DATA RECORDS below:
/-- Take a checked descriptor into work: engines are asked for, or it is complete at once (R377, R402, R417). -/
def beginDesc (s : State) (n : Nat) (d : Desc) : State :=
  let s := updChn s n (fun c => { c with
    desc := some d, count := d.count, confirmed := 0, outBytes := 0, dstPos := 0, failed := none, xcode := 0,
    ended := false, tagRead := false, flushed := false, ownWait := false
    run := if opChannel s n then (s.cmp.ioThr, s.cmp.ioSync, s.cmp.ioClear, 0) else (c.thr, c.sync, c.clear, c.crec) })
  match descFault s n d with
  | some code => writeBack s n 3 code
  | none =>
    if idleDesc (getChn s n) d then tryWriteBack (updChn s n (fun c => { c with ended := true })) n
    else match (if d.cipher = 0 then none else cipherStart s n d) with
      | some x => tryWriteBack (failChn s n 0 0x051B 0 d.src false x) n
      | none => askEngines s n d

/-! ## Compression on a channel (R396 to R411) -/

/-- End the descriptor's stream part: the stream is empty. -/
def closeStream (s : State) (n : Nat) : State :=
  updChn s n (fun c => { c with stream := none, cipher := none, ended := true })

/-- The engine stops with a code; the stream becomes empty (R400, R405, R409 to R411). -/
def streamFail (s : State) (n xcode : Nat) : State :=
  let s := failChn s n 0 0x051B 0 0 false xcode
  updChn s n (fun c => { c with stream := none, cipher := none })

/-- The destination is full: the stream stays open, `left` input bytes are not consumed, and the record is written
(R403, R405). -/
def streamFull (s : State) (n left : Nat) : State :=
  let s := failChn s n 0 0x051B 0 0 false 0x04
  let s := updChn s n (fun c => { c with count := left })
  putRecord s n 1 0

/-- Input bytes of the descriptor that stand in beats not yet consumed after the first, and those not issued. -/
def inputLeft (c : Chn) (b : Beat) : Nat :=
  c.count + ((c.beats.filter (fun x => !x.issued && x.id != b.id)).foldl (fun a x => a + x.len) 0)

/-- The padding of an encrypted stream after END (R425). -/
def streamPad (ci : Option CipherCtx) (total : Nat) : Nat :=
  match ci with
  | some c => if c.mode = 0 then (16 - total % 16) % 16 else 0
  | none => 0

/-- The output of a compressor passes the pipeline where one is named. -/
def encryptOut (s : State) (n : Nat) (out : List Byte) : List Byte × State :=
  match (getChn s n).cipher with
  | none => (out, s)
  | some x =>
    let (o, y) := cipherTake true none x out
    (o, updChn s n (fun c => { c with cipher := some y }))

/-- One beat of a compressor (R396, R403). -/
def compressBeat (s : State) (n : Nat) (d : Desc) (b : Beat) (bs : List Byte) (st : LzStream) : State :=
  let c := getChn s n
  let room := dstExtent d - c.dstPos
  let r := lzCompress c.run.2.2.1 c.run.2.1 c.run.1 bs room st
  let left := inputLeft c b
  let last := decide (left = 0) && !r.2.2
  let e := if last then lzEnd room r.1 else (r.1, false)
  let (st2, bytes) := lzDrain e.1
  let pad := if e.2 then streamPad c.cipher st2.outBytes else 0
  let a := (dstAt c d c.dstPos).1
  let (out, s) := encryptOut s n (bytes ++ List.replicate pad 0)
  let st3 := addExtent st2 a out.length
  let s := updChn s n (fun c => { c with stream := some st3 })
  let s := issueOut s n d b out
  if r.2.2 then streamFull s n (left + r.2.1.length)
  else if last then (if e.2 then closeStream s n else streamFull s n 0)
  else s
End of DATA RECORDS.
Answer with one number only: how many lines above contain the word "beats".

_RESPONSE AREA_
2